/-- 45_pipeline.md R224, R225, 60_exceptions.md R243: a pipeline call is its four stages, whole stand-alone transactions in
their order from stage 1, ended by the first that does not answer OK, whose code it answers; the data that the earlier ones
moved stays in the buffers between (R229, R231). First clause: whatever the state, X2D_ENC.PROCESS and X2D_DEC.PROCESS do to
the session and the end buffers, two or one (log entry 8), what the stand-alone operations do to units and buffers in the
same state, where buffer 0 is the input, 1, 2, 3 are the session's three and 4 is the output. Then in closed form the stops:
an empty input stops at stage one, whatever waits in the buffers (R229 (a)), and so does a full first buffer; on the encode
side a frame that does not fit `ENC.B`, a full `ENC.C`, a full output or with flush 0 too few line bits; on the decode side
a full `DEC.B`, a frame decoder that waits or gives up, a payload that does not fit `DEC.C`, a full output or too few
payload bits. -/
def Obligations.EmptyInputStopsAtStageOne : Prop :=
  (∀ (s : State) (k inp out : Nat) (flush : Bool) (bi bo : BitBuffer), s.bufs[inp]? = some bi → s.bufs[out]? = some bo →
    let last := if inp = out then 0 else 4
    let ends := fun (bi' bo' : BitBuffer) => if inp = out then s.bufs.set inp bi' else (s.bufs.set inp bi').set out bo'
    (∀ e : EncSession, s.encs[k]? = some e →
      ∃ (t : State) (e' : EncSession) (bi' bo' : BitBuffer),
        runWhileOk [.xcProcess 0 0 1, .frameEncProcess 0 1 2, .bmcEncProcess 0 2 3, .xcProcess 1 3 last]
          { State.reset with xcs := [⟨flush⟩, ⟨flush⟩], fes := [e.fe], bes := [e.be], bufs := [bi, e.a, e.b, e.c, bo] } =
            .next t ∧
        t.xcs = [e'.xc1, e'.xc2] ∧ t.fes = [e'.fe] ∧ t.bes = [e'.be] ∧ t.bufs = [bi', e'.a, e'.b, e'.c, bo'] ∧
        exec (.x2dEncProcess k inp out flush) s =
          .next { s with encs := s.encs.set k e', bufs := ends bi' bo', response := t.response }) ∧
    (∀ d : DecSession, s.decs[k]? = some d →
      ∃ (t : State) (d' : DecSession) (bi' bo' : BitBuffer),
        runWhileOk [.xcProcess 0 0 1, .bmcDecProcess 1 2, .frameDecProcess 0 2 3, .xcProcess 1 3 last]
          { State.reset with xcs := [⟨flush⟩, ⟨flush⟩], fds := [d.fd], bufs := [bi, d.a, d.b, d.c, bo] } = .next t ∧
        t.xcs = [d'.xc1, d'.xc2] ∧ t.fds = [d'.fd] ∧ t.bufs = [bi', d'.a, d'.b, d'.c, bo'] ∧
        exec (.x2dDecProcess k inp out flush) s =
          .next { s with decs := s.decs.set k d', bufs := ends bi' bo', response := t.response })) ∧
  (∀ (s : State) (k inp out ni : Nat) (flush : Bool) (g : List (Option Byte)) (B : BitBuffer),
    s.bufs[inp]? = some ⟨ni, .bytes ⟨[], g⟩⟩ → s.bufs[out]? = some B →
    (∀ e : EncSession, s.encs[k]? = some e → e.a.mode ≠ .reserved →
      exec (.x2dEncProcess k inp out flush) s =
        .next { s with encs := s.encs.set k { e with xc1 := ⟨flush⟩, xc2 := ⟨flush⟩ },
                       response := some (.code .needInputData) }) ∧
    (∀ d : DecSession, s.decs[k]? = some d → d.a.mode ≠ .reserved →
      exec (.x2dDecProcess k inp out flush) s =
        .next { s with decs := s.decs.set k { d with xc1 := ⟨flush⟩, xc2 := ⟨flush⟩ },
                       response := some (.code .needInputData) })) ∧
  (∀ (s : State) (k inp out ni no na nb nc j r : Nat) (flush : Bool) (e : EncSession) (oa ob oc : BitOrder) (q p : Fifo Byte)
    (pa pb pc : Fifo Bit) (B : BitBuffer) (x f line : List Bit),
    s.encs[k]? = some e →
    e.a = ⟨na, .bits oa pa⟩ → e.b = ⟨nb, .bits ob pb⟩ → e.c = ⟨nc, .bits oc pc⟩ →
    s.bufs[inp]? = some ⟨ni, .bytes q⟩ → s.bufs[out]? = some B →
    j = min q.filled ((8 * na - pa.filled) / 8) → x = pa.content ++ Spec.bitsOfBytes oa (q.content.take j) →
    f = (if e.fe.preambleEmitted then []
          else List.replicate e.fe.z.toNat false ++ List.replicate e.fe.o.toNat true ++ [false]) ++
      stuff x ++ Config.eofMarker ++ Config.sepMarker →
    r = min (pb.filled + f.length) ((8 * nc - pc.filled) / 2) →
    line = pc.content ++ Spec.lineBits e.be.phase ((pb.content ++ f).take r) →
    let stops := fun (e' : EncSession) (bufs' : Memory) (rc : ResultCode) =>
      exec (.x2dEncProcess k inp out flush) s =
        .next { s with encs := s.encs.set k { e' with xc1 := ⟨flush⟩, xc2 := ⟨flush⟩ }, bufs := bufs',
                       response := some (.code rc) }
    let taken := s.bufs.set inp ⟨ni, .bytes ⟨q.content.drop j, []⟩⟩
    let e3 := { e with fe := { e.fe with preambleEmitted := true }, a := ⟨na, .bits oa ⟨[], []⟩⟩ }
    let e4 := { e3 with be := ⟨Spec.linePhase e.be.phase ((pb.content ++ f).take r)⟩,
                        b := ⟨nb, .bits ob ⟨(pb.content ++ f).drop r, []⟩⟩,
                        c := ⟨nc, .bits oc ⟨line, pc.staged.drop (2 * r)⟩⟩ }
    (0 < q.filled → j = 0 → stops e s.bufs .needOutputSpace) ∧
    (0 < j → 8 * nb < pb.filled + f.length →
      stops { e with a := ⟨na, .bits oa ⟨x, pa.staged.drop (8 * j)⟩⟩ } taken .needOutputSpace) ∧
    (0 < j → pb.filled + f.length ≤ 8 * nb → r = 0 →
      stops { e3 with b := ⟨nb, .bits ob ⟨pb.content ++ f, pb.staged.drop f.length⟩⟩ } taken .needOutputSpace) ∧
    (0 < j → pb.filled + f.length ≤ 8 * nb → 0 < r → inp ≠ out → B = ⟨no, .bytes p⟩ →
      (Spec.packedBytes flush line.length = 0 → stops e4 taken .needInputData) ∧
      (0 < Spec.packedBytes flush line.length → no ≤ p.filled → stops e4 taken .needOutputSpace))) ∧
  (∀ (s : State) (k inp out ni no na nb nc j r : Nat) (flush : Bool) (d : DecSession) (oa ob oc : BitOrder) (q p : Fifo Byte)
    (pa pb pc : Fifo Bit) (B : BitBuffer) (u y : List Bit),
    s.decs[k]? = some d →
    d.a = ⟨na, .bits oa pa⟩ → d.b = ⟨nb, .bits ob pb⟩ → d.c = ⟨nc, .bits oc pc⟩ →
    s.bufs[inp]? = some ⟨ni, .bytes q⟩ → s.bufs[out]? = some B →
    j = min q.filled ((8 * na - pa.filled) / 8) → u = pa.content ++ Spec.bitsOfBytes oa (q.content.take j) →
    r = min (u.length / 2) (8 * nb - pb.filled) → y = pb.content ++ Spec.dataBits (u.take (2 * r)) →
    let stops := fun (d' : DecSession) (bufs' : Memory) (rc : ResultCode) =>
      exec (.x2dDecProcess k inp out flush) s =
        .next { s with decs := s.decs.set k { d' with xc1 := ⟨flush⟩, xc2 := ⟨flush⟩ }, bufs := bufs',
                       response := some (.code rc) }
    let taken := s.bufs.set inp ⟨ni, .bytes ⟨q.content.drop j, []⟩⟩
    let d3 := { d with a := ⟨na, .bits oa ⟨u.drop (2 * r), []⟩⟩, b := ⟨nb, .bits ob ⟨y, pb.staged.drop r⟩⟩ }
    (0 < q.filled → j = 0 → stops d s.bufs .needOutputSpace) ∧
    (0 < j → r = 0 → stops { d with a := ⟨na, .bits oa ⟨u, pa.staged.drop (8 * j)⟩⟩ } taken .needOutputSpace) ∧
    (0 < j → 0 < r → (d.fd.st = .init ∨ d.fd.st = .leadOnes) → (∃ n v, y = List.replicate n v) →
      stops d3 taken .needInputData) ∧
    (0 < j → 0 < r → d.fd.st = .trailing → y.length < 7 → stops d3 taken .needInputData) ∧
    (0 < j → 0 < r → d.fd.st = .data → ¬ [true, true, true, true, true, true, true, true, false] <:+: y →
      (y.length < 128 → stops d3 taken .needInputData) ∧
      (128 ≤ y.length → stops { d3 with fd := ⟨.init⟩, b := ⟨nb, .bits ob ⟨[], []⟩⟩ } taken .needInputData)) ∧
    (∀ v rest : List Bit, 0 < j → 0 < r → d.fd.st = .data → y = stuff v ++ Config.eofMarker ++ rest →
      8 * nc < pc.filled + v.length → stops d3 taken .needOutputSpace) ∧
    (∀ lead v rest : List Bit, 0 < j → 0 < r → Spec.Lead d.fd.st lead →
      y = lead ++ (stuff v ++ Config.eofMarker ++ rest) → pc.filled + v.length ≤ 8 * nc →
      inp ≠ out → B = ⟨no, .bytes p⟩ →
      let d4 := { d3 with fd := ⟨.trailing⟩, b := ⟨nb, .bits ob ⟨rest, []⟩⟩,
                          c := ⟨nc, .bits oc ⟨pc.content ++ v, pc.staged.drop v.length⟩⟩ }
      (Spec.packedBytes flush (pc.content ++ v).length = 0 → stops d4 taken .needInputData) ∧
      (0 < Spec.packedBytes flush (pc.content ++ v).length → no ≤ p.filled → stops d4 taken .needOutputSpace)))

/-! ### Result codes -/

/-- 30_encoding.md R91, 60_exceptions.md R244: a stage given a buffer of a mode it does not accept says so, the input
first, and nothing changes, whatever the buffers hold. -/
def Obligations.WrongModesAreReportedInputFirst : Prop :=
  ∀ (s : State) (k inp out : Nat) (bi bo : BitBuffer), s.bufs[inp]? = some bi → s.bufs[out]? = some bo →
    let answers := fun (i : Instr) (rc : ResultCode) => exec i s = .next { s with response := some (.code rc) }
    (∀ i : Instr, (i = .bmcEncProcess k inp out ∧ k < s.bes.length) ∨ i = .bmcDecProcess inp out ∨
        (i = .frameEncProcess k inp out ∧ k < s.fes.length) ∨ (i = .frameDecProcess k inp out ∧ k < s.fds.length) →
      (bi.order? = none → answers i .invalidInputType) ∧
      (bi.order? ≠ none → bo.order? = none → answers i .invalidOutputType)) ∧
    (k < s.xcs.length →
      (bi.mode = .reserved → answers (.xcProcess k inp out) .invalidInputType) ∧
      (bi.mode ≠ .reserved → bo.mode = .reserved → answers (.xcProcess k inp out) .invalidOutputType))

/-- 60_exceptions.md R242: when the looping stages answer the two transient codes, input before output. Input and output
may be one buffer. -/
def Obligations.TransientCodesOfLoopingStages : Prop :=
  ∀ (s : State) (k inp out ni no : Nat) (oi oo : BitOrder) (qb rb : Fifo Bit) (qy ry : Fifo Byte),
    let answers := fun (i : Instr) (rc : ResultCode) => exec i s = .next { s with response := some (.code rc) }
    (∀ u : Xc, s.xcs[k]? = some u →
      (s.bufs[inp]? = some ⟨ni, .bits oi qb⟩ → s.bufs[out]? = some ⟨no, .bits oo rb⟩ →
        (qb.filled = 0 → answers (.xcProcess k inp out) .needInputData) ∧
        (0 < qb.filled → 8 * no ≤ rb.filled → answers (.xcProcess k inp out) .needOutputSpace)) ∧
      (s.bufs[inp]? = some ⟨ni, .bytes qy⟩ → s.bufs[out]? = some ⟨no, .bytes ry⟩ →
        (qy.filled = 0 → answers (.xcProcess k inp out) .needInputData) ∧
        (0 < qy.filled → no ≤ ry.filled → answers (.xcProcess k inp out) .needOutputSpace)) ∧
      (s.bufs[inp]? = some ⟨ni, .bits oi qb⟩ → s.bufs[out]? = some ⟨no, .bytes ry⟩ →
        (qb.filled < (if u.flush then 1 else 8) → answers (.xcProcess k inp out) .needInputData) ∧
        ((if u.flush then 1 else 8) ≤ qb.filled → no ≤ ry.filled → answers (.xcProcess k inp out) .needOutputSpace)) ∧
      (s.bufs[inp]? = some ⟨ni, .bytes qy⟩ → s.bufs[out]? = some ⟨no, .bits oo rb⟩ →
        (qy.filled = 0 → answers (.xcProcess k inp out) .needInputData) ∧
        (0 < qy.filled → 8 * no < rb.filled + 8 → answers (.xcProcess k inp out) .needOutputSpace))) ∧
    (s.bufs[inp]? = some ⟨ni, .bits oi qb⟩ → s.bufs[out]? = some ⟨no, .bits oo rb⟩ → k < s.bes.length →
      (qb.filled = 0 → answers (.bmcEncProcess k inp out) .needInputData) ∧
      (0 < qb.filled → 8 * no < rb.filled + 2 → answers (.bmcEncProcess k inp out) .needOutputSpace)) ∧
    (s.bufs[inp]? = some ⟨ni, .bits oi qb⟩ → s.bufs[out]? = some ⟨no, .bits oo rb⟩ →
      (qb.filled < 2 → answers (.bmcDecProcess inp out) .needInputData) ∧
      (2 ≤ qb.filled → 8 * no ≤ rb.filled → answers (.bmcDecProcess inp out) .needOutputSpace))

/-- 60_exceptions.md R240, R243: a PROCESS of a unit or session that exists, on buffers that exist, always answers a next
state and hands back a result code, whatever the buffers hold, of whatever mode, two buffers or one (log entry 8); only the transcoder
needs two (XcCopiesLikeToLike says what it does on one). -/
def Obligations.ProcessAlwaysCompletes : Prop :=
  ∀ (s : State) (k inp out : Nat) (flush : Bool), inp < s.bufs.length → out < s.bufs.length →
    let completes := fun (i : Instr) => ∃ t rc, exec i s = .next t ∧ t.response = some (.code rc)
    (k < s.xcs.length → inp ≠ out → completes (.xcProcess k inp out)) ∧
    (k < s.bes.length → completes (.bmcEncProcess k inp out)) ∧
    completes (.bmcDecProcess inp out) ∧
    (k < s.fes.length → completes (.frameEncProcess k inp out)) ∧
    (k < s.fds.length → completes (.frameDecProcess k inp out)) ∧
    (k < s.encs.length → completes (.x2dEncProcess k inp out flush)) ∧
    (k < s.decs.length → completes (.x2dDecProcess k inp out flush))

/-- 60_exceptions.md R241: which kind of operation hands back which result code; the primitives hand back none. -/
def Obligations.CodesByKind : Prop :=
  ∀ (i : Instr) (s t : State) (rc : ResultCode), exec i s = .next t → t.response = some (.code rc) →
    i.kind.mayReturn rc = true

-*-

Exercise ▸
If a line above contains the word "false", list it.

Final answer ▸
          else List.replicate e.fe.z.toNat false ++ List.replicate e.fe.o.toNat true ++ [false]) ++
    (0 < j → 0 < r → d.fd.st = .data → ¬ [true, true, true, true, true, true, true, true, false] <:+: y →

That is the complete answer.